• _AIM OF THE EXERCISE_
From the entries below, please gather each line containing the string "Option".

══ AVAILABLE RECORDS

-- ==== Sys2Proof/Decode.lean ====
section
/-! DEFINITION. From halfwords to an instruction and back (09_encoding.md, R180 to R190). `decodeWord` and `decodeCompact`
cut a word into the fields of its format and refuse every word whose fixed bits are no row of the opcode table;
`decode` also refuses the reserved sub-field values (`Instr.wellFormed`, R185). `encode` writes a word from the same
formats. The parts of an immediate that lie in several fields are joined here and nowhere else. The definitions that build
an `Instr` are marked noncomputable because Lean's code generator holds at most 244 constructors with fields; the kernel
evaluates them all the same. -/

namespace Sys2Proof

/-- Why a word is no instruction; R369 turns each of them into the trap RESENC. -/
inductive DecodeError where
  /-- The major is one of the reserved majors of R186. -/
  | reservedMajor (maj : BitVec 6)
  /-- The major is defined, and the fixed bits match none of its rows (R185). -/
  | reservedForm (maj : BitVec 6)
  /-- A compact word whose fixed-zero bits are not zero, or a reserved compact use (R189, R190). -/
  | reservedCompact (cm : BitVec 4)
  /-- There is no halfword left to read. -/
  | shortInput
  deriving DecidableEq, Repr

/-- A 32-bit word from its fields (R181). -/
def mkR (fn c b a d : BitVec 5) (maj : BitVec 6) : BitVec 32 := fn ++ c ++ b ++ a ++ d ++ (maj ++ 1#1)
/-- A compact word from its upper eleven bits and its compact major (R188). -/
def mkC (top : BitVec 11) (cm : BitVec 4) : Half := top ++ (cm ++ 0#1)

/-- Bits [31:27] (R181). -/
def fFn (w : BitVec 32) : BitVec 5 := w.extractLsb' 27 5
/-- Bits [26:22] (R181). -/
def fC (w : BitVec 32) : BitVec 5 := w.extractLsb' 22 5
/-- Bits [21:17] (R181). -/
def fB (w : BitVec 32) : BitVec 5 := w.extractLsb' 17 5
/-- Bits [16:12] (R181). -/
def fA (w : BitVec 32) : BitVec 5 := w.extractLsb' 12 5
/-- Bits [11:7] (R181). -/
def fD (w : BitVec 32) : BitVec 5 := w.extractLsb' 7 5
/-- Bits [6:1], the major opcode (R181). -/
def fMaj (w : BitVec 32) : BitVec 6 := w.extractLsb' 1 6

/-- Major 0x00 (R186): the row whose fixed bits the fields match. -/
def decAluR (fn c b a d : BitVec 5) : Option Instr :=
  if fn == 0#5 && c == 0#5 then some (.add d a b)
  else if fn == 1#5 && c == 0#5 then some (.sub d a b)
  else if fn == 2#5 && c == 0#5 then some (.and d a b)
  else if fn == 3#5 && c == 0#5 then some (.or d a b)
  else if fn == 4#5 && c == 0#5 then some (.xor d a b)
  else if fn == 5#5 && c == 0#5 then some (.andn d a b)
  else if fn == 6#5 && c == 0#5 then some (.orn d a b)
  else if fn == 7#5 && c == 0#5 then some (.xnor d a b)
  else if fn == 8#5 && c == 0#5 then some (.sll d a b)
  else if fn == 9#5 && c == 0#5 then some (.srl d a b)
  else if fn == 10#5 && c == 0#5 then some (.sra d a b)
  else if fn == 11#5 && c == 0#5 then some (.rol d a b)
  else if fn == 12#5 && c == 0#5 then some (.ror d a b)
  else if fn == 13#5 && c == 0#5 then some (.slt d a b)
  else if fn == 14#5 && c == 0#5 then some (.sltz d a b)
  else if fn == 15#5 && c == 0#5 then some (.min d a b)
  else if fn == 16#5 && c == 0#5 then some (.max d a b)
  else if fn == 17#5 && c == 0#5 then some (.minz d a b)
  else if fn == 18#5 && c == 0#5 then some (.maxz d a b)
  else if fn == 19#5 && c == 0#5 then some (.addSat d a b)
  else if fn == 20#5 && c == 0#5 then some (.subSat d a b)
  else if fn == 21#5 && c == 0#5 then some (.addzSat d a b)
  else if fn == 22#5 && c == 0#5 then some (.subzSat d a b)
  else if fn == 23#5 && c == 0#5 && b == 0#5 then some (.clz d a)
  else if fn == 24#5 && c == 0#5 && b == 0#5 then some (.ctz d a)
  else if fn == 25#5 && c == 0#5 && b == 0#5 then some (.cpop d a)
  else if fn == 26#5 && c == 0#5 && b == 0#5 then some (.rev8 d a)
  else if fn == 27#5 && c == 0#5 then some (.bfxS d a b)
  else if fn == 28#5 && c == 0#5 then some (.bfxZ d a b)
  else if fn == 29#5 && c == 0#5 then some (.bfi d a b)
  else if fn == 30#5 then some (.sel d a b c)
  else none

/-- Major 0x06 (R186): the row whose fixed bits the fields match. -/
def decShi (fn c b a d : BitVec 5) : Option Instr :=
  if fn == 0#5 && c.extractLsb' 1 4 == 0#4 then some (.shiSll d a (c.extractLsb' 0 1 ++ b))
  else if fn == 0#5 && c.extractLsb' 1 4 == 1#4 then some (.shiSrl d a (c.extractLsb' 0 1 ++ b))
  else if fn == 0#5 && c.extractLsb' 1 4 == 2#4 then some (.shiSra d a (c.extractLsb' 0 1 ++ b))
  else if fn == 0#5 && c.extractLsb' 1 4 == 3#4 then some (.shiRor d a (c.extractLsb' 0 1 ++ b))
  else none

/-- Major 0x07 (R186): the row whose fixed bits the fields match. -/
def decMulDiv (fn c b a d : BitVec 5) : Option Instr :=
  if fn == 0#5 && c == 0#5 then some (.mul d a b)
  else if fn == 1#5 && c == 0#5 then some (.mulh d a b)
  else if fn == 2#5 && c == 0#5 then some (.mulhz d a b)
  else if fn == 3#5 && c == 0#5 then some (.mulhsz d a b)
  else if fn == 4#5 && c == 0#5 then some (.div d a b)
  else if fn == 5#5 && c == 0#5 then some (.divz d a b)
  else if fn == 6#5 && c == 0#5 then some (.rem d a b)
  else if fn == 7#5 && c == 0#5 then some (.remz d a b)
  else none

════

• _ANSWER FOR THIS EXERCISE_
def decAluR (fn c b a d : BitVec 5) : Option Instr :=
def decShi (fn c b a d : BitVec 5) : Option Instr :=
def decMulDiv (fn c b a d : BitVec 5) : Option Instr :=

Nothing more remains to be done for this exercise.